I heard these comments in a
workshop I attended recently. I thought about the implications of this observation
and how we, as a culture, put so much emphasis on productivity. Creativity
seems to me to be at the opposite end of the spectrum from productivity. Maybe
that is why we tend to be destructive—to ourselves and to others. It is what is
rewarded, because productivity is more akin to destruction than to creation.
Think about what it takes to
bring a baby to birth. It’s a nine month process just to get a baby to the
point where it can live outside its mother’s womb. It is even longer before the
baby grows up enough to be able to take care of its own needs. While creation
arguably takes more than the nine months prior to birth, death can happen
instantly.
Because creation takes time, it
also requires patience.
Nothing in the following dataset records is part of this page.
-- ==== Sys2Proof/Laws/Tracker.lean ====
section
/-! SUPPORT. What the tracker's operations do (R130, R131, R161), each said once. -/

namespace Sys2Proof.Machine

/-- A value below 2^16 survives in a 16-bit register. -/
theorem reg_toNat {n : Nat} (h : n < 65536) : (BitVec.ofNat 16 n).toNat = n := by
  simp only [BitVec.toNat_ofNat]
  exact Nat.mod_eq_of_lt h

/-- `CHAR`'s writes and the commands depend on a register's number only. -/
theorem reg_ext {a b : Reg16} (h : a.toNat = b.toNat) : a = b := BitVec.eq_of_toNat_eq h

/-- `PUT` either fails with no effect or stores and advances. -/
theorem put_cases (v : Byte) (s : State) :
    (504 ≤ s.cursor.toNat ∧ put v s = (.bufferFull, s)) ∨
      (s.cursor.toNat < 504 ∧ put v s = (.ok, storeAtCursor v s)) := by
  by_cases h : 504 ≤ s.cursor.toNat
  · exact .inl ⟨h, by simp [put, h]⟩
  · exact .inr ⟨by omega, by simp [put, h]⟩

theorem trackGoto_cursor_toNat (s : State) {pos : Nat} (h : pos ≤ 503) :
    (trackGoto pos s).cursor.toNat = pos := reg_toNat (by omega)

theorem trackGoto_dstart_toNat (s : State) (pos : Nat) :
    (trackGoto pos s).dstart.toNat = min s.dstart.toNat pos :=
  reg_toNat (by have := s.dstart.isLt; omega)

theorem trackGoto_dend_toNat (s : State) {pos : Nat} (h : pos ≤ 503) :
    (trackGoto pos s).dend.toNat = max s.dend.toNat pos :=
  reg_toNat (by have := s.dend.isLt; omega)

theorem storeAtCursor_cursor_toNat (v : Byte) (s : State) (h : s.cursor.toNat < 504) :
    (storeAtCursor v s).cursor.toNat = s.cursor.toNat + 1 := reg_toNat (by omega)

/-- R131: the high bound follows the cursor, and never falls. -/
theorem storeAtCursor_dend_toNat (v : Byte) (s : State) (h : s.cursor.toNat < 504) :
    (storeAtCursor v s).dend.toNat = max s.dend.toNat (s.cursor.toNat + 1) := by
  rw [storeAtCursor_dend]
  split
  · rw [reg_toNat (by omega)]; omega
  · omega

theorem collapseRange_dstart_toNat (s : State) : (collapseRange s).dstart.toNat = s.dend.toNat % 504 :=
  reg_toNat (by omega)

theorem collapseRange_dend_toNat (s : State) : (collapseRange s).dend.toNat = s.dend.toNat % 504 :=
  reg_toNat (by omega)

/-- R131 applied to a run of columns that fits: the columns stand from the old cursor on, the cursor is past them, the
high bound has followed it, and nothing else has changed. -/
theorem putColumns_spec (vs : List Byte) (s : State) (hv : vs ≠ []) (h : s.cursor.toNat + vs.length ≤ 504) :
    putColumns vs s =
        { s with
          fb := (putColumns vs s).fb
          cursor := BitVec.ofNat 16 (s.cursor.toNat + vs.length)
          dend := BitVec.ofNat 16 (max s.dend.toNat (s.cursor.toNat + vs.length))
          dkind := s.dkind.setRange } ∧
      ∀ (j : Nat) (hj : j < 504),
        (putColumns vs s).fb[j] =
          if s.cursor.toNat ≤ j ∧ j < s.cursor.toNat + vs.length then vs.getD (j - s.cursor.toNat) 0
          else s.fb[j] := by
  induction vs generalizing s with
  | nil => exact absurd rfl hv
  | cons v vs ih =>
    simp only [List.length_cons] at h
    have hc : s.cursor.toNat < 504 := by omega
    have hput : put v s = (.ok, storeAtCursor v s) := by
      rcases put_cases v s with ⟨hf, -⟩ | ⟨-, hp⟩
      · omega
      · exact hp
    have hstep : putColumns (v :: vs) s = putColumns vs (storeAtCursor v s) := by
      simp [putColumns, hput]
    have hcur := storeAtCursor_cursor_toNat v s hc
    have hend := storeAtCursor_dend_toNat v s hc
    have hd : s.dend.toNat < 65536 := s.dend.isLt
    rcases vs with _ | ⟨w, ws⟩
    · rw [hstep]
      have hone : putColumns [] (storeAtCursor v s) = storeAtCursor v s := rfl
      rw [hone]
      refine ⟨?_, ?_⟩
      · have e2 : (storeAtCursor v s).dend = BitVec.ofNat 16 (max s.dend.toNat (s.cursor.toNat + 1)) := by
          apply reg_ext
          rw [hend, reg_toNat (by omega)]
        calc storeAtCursor v s
            = { s with fb := (storeAtCursor v s).fb
                       cursor := (storeAtCursor v s).cursor
                       dend := (storeAtCursor v s).dend
                       dkind := (storeAtCursor v s).dkind } := rfl
          _ = _ := by rw [e2]; rfl
      · intro j hj
        rw [storeAtCursor_fb, fbWrite_getElem _ _ _ _ hj]
        by_cases hjc : s.cursor.toNat = j
        · subst hjc; simp
        · have : ¬ (s.cursor.toNat ≤ j ∧ j < s.cursor.toNat + [v].length) := by
            simp only [List.length_cons, List.length_nil]; omega
          rw [if_neg hjc, if_neg this]
    · obtain ⟨he, hb⟩ := ih (storeAtCursor v s) (by simp) (by rw [hcur]; simp only [List.length_cons] at h ⊢; omega)
      rw [hstep]
      refine ⟨?_, ?_⟩
      · rw [he]
        simp only [hcur, hend, storeAtCursor_dstart, storeAtCursor_dkind, setRange_setRange, List.length_cons,
          storeAtCursor_result, storeAtCursor_contrast, storeAtCursor_glyph, storeAtCursor_hostMem,
          storeAtCursor_hostMap, storeAtCursor_port, storeAtCursor_answers, storeAtCursor_races,
          storeAtCursor_draws, storeAtCursor_trace, storeAtCursor_returned, storeAtCursor_readLog]
        congr 2 <;> omega
      · intro j hj
        rw [hb j hj, hcur, storeAtCursor_fb, fbWrite_getElem _ _ _ _ hj]
        simp only [List.length_cons]
        by_cases hjc : s.cursor.toNat = j
        · subst hjc
          have : ¬ (s.cursor.toNat + 1 ≤ s.cursor.toNat ∧ s.cursor.toNat < s.cursor.toNat + 1 + (ws.length + 1)) := by
            omega
          rw [if_neg this]; simp
        · by_cases hin : s.cursor.toNat + 1 ≤ j ∧ j < s.cursor.toNat + 1 + (ws.length + 1)
          · have hin' : s.cursor.toNat ≤ j ∧ j < s.cursor.toNat + (ws.length + 1 + 1) := by omega
            rw [if_pos hin, if_pos hin']
            obtain ⟨k, hk⟩ : ∃ k, j - s.cursor.toNat = k + 1 := ⟨j - s.cursor.toNat - 1, by omega⟩
            have hk' : j - (s.cursor.toNat + 1) = k := by omega
            rw [hk, hk']; simp
          · have hin' : ¬ (s.cursor.toNat ≤ j ∧ j < s.cursor.toNat + (ws.length + 1 + 1)) := by omega
            rw [if_neg hin, if_neg hin', if_neg hjc]

theorem cellColumns_length (s : State) (code : Nat) : (cellColumns s code).length = 6 := by
  simp [cellColumns]

/-- Column `k` of a cell is a glyph column for `k < 5` and zero for `k = 5`. -/
theorem cellColumns_getD (s : State) (code k : Nat) (hk : k < 6) :
    (cellColumns s code).getD k 0 = if k < 5 then glyphByte s code k else 0 := by
  have : k = 0 ∨ k = 1 ∨ k = 2 ∨ k = 3 ∨ k = 4 ∨ k = 5 := by omega
  rcases this with rfl | rfl | rfl | rfl | rfl | rfl <;> rfl

/-- R161 `CHAR`: it rejects a code without a glyph first, then a cell that does not fit, with no effect; else it writes
the cell. -/
theorem putChar_cases (code : Nat) (s : State) :
    (glyphValid code = false ∧ putChar code s = (.invalidGlyph, s)) ∨
      (glyphValid code = true ∧ 498 < s.cursor.toNat ∧ putChar code s = (.bufferFull, s)) ∨
        (glyphValid code = true ∧ s.cursor.toNat ≤ 498 ∧
          putChar code s = (.ok, putColumns (cellColumns s code) s)) := by
  by_cases hg : glyphValid code = false
  · exact .inl ⟨hg, by simp [putChar, hg]⟩
  · have hg' : glyphValid code = true := by simpa using hg
    by_cases hc : 498 < s.cursor.toNat
    · exact .inr (.inl ⟨hg', hc, by simp [putChar, hg', show s.cursor.toNat + 6 > 504 by omega]⟩)
    · exact .inr (.inr ⟨hg', by omega, by simp [putChar, hg', show ¬ s.cursor.toNat + 6 > 504 by omega]⟩)

/-- R161, the net effect of a character that is written. -/
theorem putCell_spec (code : Nat) (s : State) (h : s.cursor.toNat ≤ 498) :
    putColumns (cellColumns s code) s =
        { s with
          fb := (putColumns (cellColumns s code) s).fb
          cursor := BitVec.ofNat 16 (s.cursor.toNat + 6)
          dend := BitVec.ofNat 16 (max s.dend.toNat (s.cursor.toNat + 6))
          dkind := s.dkind.setRange } ∧
      ∀ (j : Nat) (hj : j < 504),
        (putColumns (cellColumns s code) s).fb[j] =
          if s.cursor.toNat ≤ j ∧ j < s.cursor.toNat + 6 then
            (if j - s.cursor.toNat < 5 then glyphByte s code (j - s.cursor.toNat) else 0)
          else s.fb[j] := by
  have hne : cellColumns s code ≠ [] := by simp [cellColumns]
  obtain ⟨he, hb⟩ := putColumns_spec (cellColumns s code) s hne (by rw [cellColumns_length]; omega)
  rw [cellColumns_length] at he hb
  refine ⟨he, fun j hj => ?_⟩
  rw [hb j hj]
  by_cases hin : s.cursor.toNat ≤ j ∧ j < s.cursor.toNat + 6
  · rw [if_pos hin, if_pos hin, cellColumns_getD _ _ _ (by omega)]
  · rw [if_neg hin, if_neg hin]

end Sys2Proof.Machine
end

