-- ==== Sys2Proof/Laws/Exec.lean ====
section
/-! SUPPORT. What every command leaves alone, and what each ends with, said once for `exec`. -/

namespace Sys2Proof.Machine

/-- What no command changes: what the Host has pending, the races, the parameters, the draws, and what the Host has
read. -/
def SameOutside (s t : State) : Prop :=
  t.port = s.port ∧ t.races = s.races ∧ t.glyph = s.glyph ∧ t.hostMap = s.hostMap ∧ t.draws = s.draws ∧
    t.readLog = s.readLog

theorem SameOutside.refl (s : State) : SameOutside s s := ⟨rfl, rfl, rfl, rfl, rfl, rfl⟩

theorem sameOutside_finish {s t : State} (c : ResultCode) (h : SameOutside s t) : SameOutside s (finish c t) := h

theorem sameOutside_sendAll (ts : List Transaction) (s : State) : SameOutside s (sendAll ts s).2 := by
  rw [sendAll_frame ts s]; exact SameOutside.refl s

/-- WRSTR's loop on valid or invalid bytes alike, as an equation between states. -/
theorem putString_frame (named : List HostRegion) (a n : Nat) (s : State) :
    (putString named a n s).2 =
      { s with
        fb := (putString named a n s).2.fb, cursor := (putString named a n s).2.cursor,
        dend := (putString named a n s).2.dend, dkind := (putString named a n s).2.dkind } := by
  rw [putString_eq]
  have h := (putList_spec (readBytes named s a n) s).2.1
  rw [h]

theorem putChar_frame (c : Nat) (s : State) :
    (putChar c s).2 =
      { s with
        fb := (putChar c s).2.fb, cursor := (putChar c s).2.cursor, dend := (putChar c s).2.dend,
        dkind := (putChar c s).2.dkind } := by
  rcases putChar_cases c s with ⟨-, h⟩ | ⟨-, -, h⟩ | ⟨-, hc, h⟩
  · rw [h]
  · rw [h]
  · rw [h, (putCell_spec c s hc).1]

theorem put_frame (v : Byte) (s : State) :
    (put v s).2 =
      { s with
        fb := (put v s).2.fb, cursor := (put v s).2.cursor, dend := (put v s).2.dend,
        dkind := (put v s).2.dkind } := by
  rcases put_cases v s with ⟨-, h⟩ | ⟨-, h⟩
  · rw [h]
  · rw [h]; rfl

/-- R231: every command that has a next state ends by reporting: its result is returned once and nothing outside
FBCORE but host memory and the transport is touched. -/
theorem exec_next {i : Instr} {s t : State} (h : exec i s = .next t) :
    SameOutside s t ∧ t.returned = s.returned ++ [t.result] := by
  cases i with
  | clear =>
    simp only [exec, execClear, Host.Outcome.next.injEq] at h
    subst h
    simp [SameOutside]
  | gotochunk x y =>
    cases h; split <;> exact ⟨SameOutside.refl s, rfl⟩
  | wrbyte v =>
    cases h; rw [put_frame]; exact ⟨SameOutside.refl s, rfl⟩
  | blitfull a =>
    simp only [exec, execBlitfull, Host.Outcome.next.injEq] at h
    subst h
    split <;> simp [SameOutside]
  | wrchar c =>
    cases h; rw [putChar_frame]; exact ⟨SameOutside.refl s, rfl⟩
  | wrstr a n =>
    cases h
    split
    · rw [putString_frame]; exact ⟨SameOutside.refl s, rfl⟩
    · exact ⟨SameOutside.refl s, rfl⟩
  | gotochar x y =>
    cases h; split <;> exact ⟨SameOutside.refl s, rfl⟩
  | flush =>
    simp only [exec, execFlush] at h
    split at h
    · cases h; exact ⟨SameOutside.refl s, rfl⟩
    · cases h
      have hf := sendAll_frame (flushTransactions s) s
      unfold flushRange
      split
      · next s' hs => rw [hs] at hf; simp only at hf; rw [hf]; exact ⟨SameOutside.refl s, rfl⟩
      · next s' hs => rw [hs] at hf; simp only at hf; rw [hf]; exact ⟨SameOutside.refl s, rfl⟩
    · cases h
    · cases h
  | init c =>
    cases h
    have hf := sendAll_frame (initTransactions c) s
    unfold initDevice
    split
    · next s' hs => rw [hs] at hf; simp only at hf; rw [hf]; exact ⟨SameOutside.refl s, rfl⟩
    · next s' hs => rw [hs] at hf; simp only at hf; rw [hf]; exact ⟨SameOutside.refl s, rfl⟩
  | decode ox oy dst a n =>
    cases h
    split
    · split
      · cases dst <;> exact ⟨SameOutside.refl s, rfl⟩
      · exact ⟨SameOutside.refl s, rfl⟩
    · exact ⟨SameOutside.refl s, rfl⟩

end Sys2Proof.Machine
end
But in our culture, we want instant, and instant means
that creation may not get the time and attention needed to take root and
flourish.
This is true with discipleship.
In the early church, those who wanted to be baptized and join the church went
through a season of preparation, usually during Lent. That time of preparation
gave time for a person to learn about God and themselves, and to recognize that
they were only beginning a faith journey. Baptism was not the end of the
journey, but only the beginning.
Contrast that with the way many
of us view baptism and church membership today. It’s an instant process, consumer
oriented, and often seen as the end rather than the commencement of a lifelong
journey of discipleship. As a result, some in the church think that
discipleship is defined as membership and nothing more.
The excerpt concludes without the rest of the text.